Hi! I’m doing some tests here with Ollama.
I’ve set a l40s 32GB RAM and 50GB volume to pull a 72B model.
As the logs below I see it took about 2 minutes from the cold start to finish the chat completion and about 4 minutes to stop.
I’m using flycast, auto_stop_machines = ‘stop’ and min_machines_running = 0
Another thing I’ve realized it is forces to get a performance 8x CPU.
How to get more performance and for less cost running Ollama?
When it comes I want to see the details in the app billing to check how it billed.

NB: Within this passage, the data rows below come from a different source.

/-- A drained element: its code and flags (R89, R196). -/
def drainElem (isInt : Bool) (fa md : Nat) (x : Word) : Nat × BitVec 5 :=
  if fa = 1 then (x.toNat, 0)
  else if isInt then
    let w := elemBits fa
    let lo : Int := -(2 ^ (w - 1) : Nat)
    let hi : Int := (2 ^ (w - 1) : Nat) - 1
    let v := x.toInt
    (wrapNat (if drainSat md then (if v < lo then lo else if v > hi then hi else v) else v) w, 0)
  else match pageFmt fa with
    | some f =>
      let r := roundVal f (value fmtF32 x.toNat) (rndOf (drainRnd md)) (drainSat md)
      (r.1, if (value fmtF32 x.toNat).isSnan then r.2 ||| flagInv else r.2)
    | none => (0, 0)

/-- A row of a drain: columns `first` to `first + n − 1`, packed (R73). -/
def drainRow (g : Group) (m : MEntry) (i first n : Nat) : List Byte × BitVec 5 :=
  let es := (List.range n).map fun j => drainElem (g.accInt.getLsbD m.ac) m.fa m.md (g.acc m.ac i (first + j))
  (packCodes (elemBits m.fa) (es.map (·.1)) (n * elemBits m.fa / 8), (es.map (·.2)).foldl (· ||| ·) 0)

/-- Bytes of a drained row. -/
def drainWidth (fa : Nat) : Nat := 16 * elemBits fa

/-- A drain to tile T1: rows filled up with zero bytes, the side-store zero (R197). -/
def drainTile (g : Group) (m : MEntry) : Group × BitVec 5 :=
  let n := if m.fa = 2 || m.fa = 3 then 64 else 128
  let g0 := { g with tiles := g.tiles.filter fun e => e.1 / 32768 != m.t1 }
  (List.range 128).foldl (fun (r : Group × BitVec 5) i =>
    let x := drainRow g m i (64 * drainHalf m.md) n
    ({ r.1 with tiles := bytesSet r.1.tiles (32768 * m.t1 + 128 * i) x.1 }, r.2 ||| x.2)) (g0, 0)

/-- A drain to scratchpad (R198). -/
def drainScratchRun (g : Group) (m : MEntry) : Group × BitVec 5 :=
  (List.range 128).foldl (fun (r : Group × BitVec 5) i =>
    let x := drainRow g m i 0 128
    ({ r.1 with scratch := bytesSet r.1.scratch (m.addr + i * drainWidth m.fa) x.1 }, r.2 ||| x.2)) (g, 0)

/-- The effect of an entry on its group when it completes. -/
def entryRun (g : Group) (m : MEntry) : Group × BitVec 5 :=
  match m.op with
  | .mma => mmaRun g m
  | .txp => txpRun g m
  | .tperm => tpermRun g m
  | .trred => trredRun g m
  | .azero => (azeroRun g m, 0)
  | .adrain => if drainScratch m.md then drainScratchRun g m else drainTile g m
  | .adrainByp => drainTile g m
  | .tld | .tst => (g, 0)

/-! ## Busy bits and pending writes (R202) -/

/-- The operations that a core's queue, array, drain path and copy engine hold. -/
def Core.ops (c : Core) : List MEntry := c.queue ++ c.running ++ c.transfers
/-- An operation that has not reached the consumed point of a tile it reads. -/
def MEntry.readsTile (m : MEntry) (t : Nat) : Bool :=
  match m.op with
  | .mma => m.t1 == t || m.t2 == t
  | .txp | .tperm | .trred => m.t1 == t
  | .tst => m.t1 == t && !m.started
  | _ => false
/-- An operation that has a tile write pending. -/
def MEntry.writesTile (m : MEntry) (t : Nat) : Bool :=
  match m.op with
  | .adrain => m.t1 == t && !drainScratch m.md
  | .adrainByp | .tld => m.t1 == t
  | _ => false
def tileBusy (s : State) (u slot t : Nat) : Bool := (s.core u).ops.any fun m => m.slot == slot && m.readsTile t
/-- The pending writes of a tile. -/
def tilePending (s : State) (u slot t : Nat) : List Nat :=
  ((s.core u).ops.filter fun m => m.slot == slot && m.writesTile t).map (·.id)
/-- The operations that an entry waits for have all ended. -/
def waitsDone (c : Core) (m : MEntry) : Bool := !(c.ops.any fun x => m.waits.contains x.id)

/-- The format that an accumulator will hold when the entries queued have run: true for INT32 (R189). -/
def accWillBeInt (s : State) (u slot n : Nat) (g : Group) : Bool :=
  match (((s.core u).running ++ (s.core u).queue).filter fun m => m.slot == slot && m.op == .azero && m.ac == n).getLast? with
  | some m => m.md % 2 == 1
  | none => g.accInt.getLsbD n

/-! ## Signing (R189) -/

/-- A refusal: cause, sub-code and FADDR. -/
abbrev Refuse := Option (Nat × Nat × Nat)
/-- The first of several refusals. -/
def firstRefuse : List Refuse → Refuse
  | [] => none
  | some r :: _ => some r
  | none :: t => firstRefuse t
/-- A refusal when a condition holds. -/
def refuseIf (b : Bool) (cause addr : Nat) : Refuse := if b then some (cause, 0, addr) else none
/-- A refusal out of a check; a wait gives none. -/
def refuseOf {α : Type} : Except Stop α → Refuse
  | .error (.fault cause sub a) => some (cause, sub, a)
  | _ => none

/-- The window checks of tiles (class 2) and accumulators (class 3) (R184, R187). -/
def windowRefuse (g : Group) (f : Fibre) (rs : List (Nat × Nat)) : Refuse :=
  firstRefuse (rs.map fun r => refuseIf (!inWindow g f r.1 r.2) Cause.domain (regInfo r.1 r.2))

/-- FORMAT that names an operand (R436). -/
def fmtTile (b : Bool) (t : Nat) : Refuse := refuseIf b Cause.format (regInfo 2 t)
def fmtAcc (b : Bool) (a : Nat) : Refuse := refuseIf b Cause.format (regInfo 3 a)

/-- What distinguishes the instructions of the unit when they sign. -/
structure XOp where
  opc : Nat
  op : MOp
  /-- tiles and accumulators named: class and number -/
  names : List (Nat × Nat)
  /-- the checks after the windows and before the operand B -/
  format : State → Ctx → Group → Refuse := fun _ _ _ => none
  /-- B and the register after it, or after the pair -/
  readB : Ctx → Fibre → Except Stop (Nat × Int) := fun _ _ => .ok (0, 0)
  /-- the checks of B, the locks and the busy bit -/
  later : State → Ctx → Group → Fibre → Nat × Int → Except Stop Unit := fun _ _ _ _ _ => .ok ()
  /-- the checks after the convergence causes (R424) -/
  last : Ctx → Fibre → Nat × Int → Except Stop Unit := fun _ _ _ => .ok ()
  /-- what the last signer still waits for -/
  hold : State → Ctx → Group → Fibre → Nat × Int → Option Wait := fun _ _ _ _ _ => none
  waits : Bool := false
  /-- the set's operation -/
  act : State → Ctx → Fibre → Nat × Int → List Signer → State

/-- CV as a number. -/
def xConv (o : OpX) : Nat := o.cv.toNat

/-- An entry that accesses memory on its members' behalf: it is an access of theirs, which an acquire holds back (R163). -/
def MOp.accesses (op : MOp) (md : BitVec 8) : Bool :=
  match op with
  | .tld | .tst | .tperm => true
  | .adrain => drainScratch md.toNat
  | _ => false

It depends on your trade off of UX vs
I’m assuming you don’t have a giant VC backed vault of cash to burn, so you don’t mind having the user wait a bit.

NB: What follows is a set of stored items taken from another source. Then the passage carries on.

-- ==== Sys2Proof/Machine/Dies.lean ====
section
/-! DEFINITION. Shoot-downs (R275 to R277, R285), the completion of page walks (R271, R272, R314), and the failure of dies:
suspicion, judgement and what each survivor does (R281 to R284). -/

namespace Sys2Proof.Machine

/-! ## Messages of the hardware -/

/-- TYPE of a message, and bytes of its body (R274). -/
def msgType (m : BitVec 512) : Nat := bitsOf m.toNat 63 48
def msgBody (m : BitVec 512) (off n : Nat) : Nat := m.toNat >>> (8 * (8 + off)) % 2 ^ (8 * n)
/-- The oldest message that a live die has received and not acted on, when it is of a type and its body begins with a value. -/
def nextHard (s : State) (d type n key : Nat) : Option (BitVec 512) :=
  match (s.die d).hardIn with
  | m :: _ => if (s.die d).alive && msgType m == type && msgBody m 0 n == key then some m else none
  | [] => none
/-- The die has acted on its oldest message. -/
def popHard (s : State) (d : Nat) : State := s.modDie d fun x => { x with hardIn := x.hardIn.drop 1 }

/-! ## Shoot-downs -/

/-- The fields of a die's shoot-down block (R275). -/
def sdOff : Nat := 0x6000800000
def sdStatus (s : State) (d : Nat) : Nat := (s.die d).num (sdOff + 24) 4
def setSdStatus (s : State) (d v : Nat) : State := s.modDie d fun x => x.setBytes (sdOff + 24) (leBytes 4 v)
/-- The body of RETRACT and COMMIT: identifier, PASID, first address and units (R274). -/
def sdBody (id pasid va npg : Nat) : List Byte := leBytes 4 id ++ leBytes 4 pasid ++ leBytes 8 va ++ leBytes 4 npg
/-- The initiator of a shoot-down: its identifier carries the die in its low three bits. -/
def sdInitiator (sd : Nat) : Nat := sd % 8

/-- RETRACT (R275, R276): OP = 1. A die that has been judged failed is a member of no group any more, and the sequencer takes nothing
from it (R282). -/
def execShootdownRetract (die : Nat) (s : State) : Answer :=
  .next <|
    let x := s.die die
    if !x.alive || x.judged then s
    else if sdStatus s die = 1 || sdStatus s die = 2 || x.sd.isSome then setSdStatus s die 4
    else
      let id := (8 * x.nextSd + die) % 2 ^ 32
      let s1 := s.modDie die fun x =>
        { x.setBytes (sdOff + 20) (leBytes 4 id) with sd := some id, sdAcks := 0, nextSd := x.nextSd + 1 }
      sendHard (setSdStatus s1 die 1) 0x8001 (sdBody id (x.num (sdOff + 8) 4) (x.num sdOff 8) (x.num (sdOff + 12) 4))

/-- COMMIT (R275, R276): OP = 2. -/
def execShootdownCommit (die : Nat) (s : State) : Answer :=
  .next <|
    let x := s.die die
    if !x.alive || x.judged then s
    else match sdStatus s die, x.sd with
      | 2, some id =>
        sendHard (setSdStatus (s.modDie die fun x => { x with sd := none }) die 3) 0x8003
          (sdBody id (x.num (sdOff + 8) 4) (x.num sdOff 8) (x.num (sdOff + 12) 4))
      | _, _ => setSdStatus s die 4

/-- A span of virtual bytes of a PASID touches a shoot-down's range. -/
def spanShot (x : Shoot) (pasid va size : Nat) : Bool :=
  x.pasid == pasid && decide (va / 65536 < x.va / 65536 + x.npg) && decide (x.va / 65536 ≤ (va + size - 1) / 65536)
/-- A cached translation overlaps the range. -/
def entryShot (x : Shoot) (t : TlbEntry) : Bool :=
  let size := if t.big then 2 ^ 28 else 65536
  spanShot x t.pasid (t.vpage * size) size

Is the 72B model needed? If not, try the lower one since loading that much into memory during bootup will affect the cold start time.
Instead of wasting the 2-3 minutes of idle costs, wrap your ollama app in a server that proxies the request to ollama, that way you have control over when to kill the process.
eg, after each /api/chat/completions, set a timeout that exit 0. If a new chat request comes, clear and reset that timeout. Over time that will save you a decent amount of
I’m using a Chat UI in another app calling the completion through the flycast. I also tried to hit the port through .internal:11434 . I don’t know why but it killed faster than using flycast.
Yes, I’m looking for to set it.
Rather than the l40s costs, I assume I’m also paying for the default Performance 8x CPU and the 32GB VM RAM…It’s not that clear in the docs.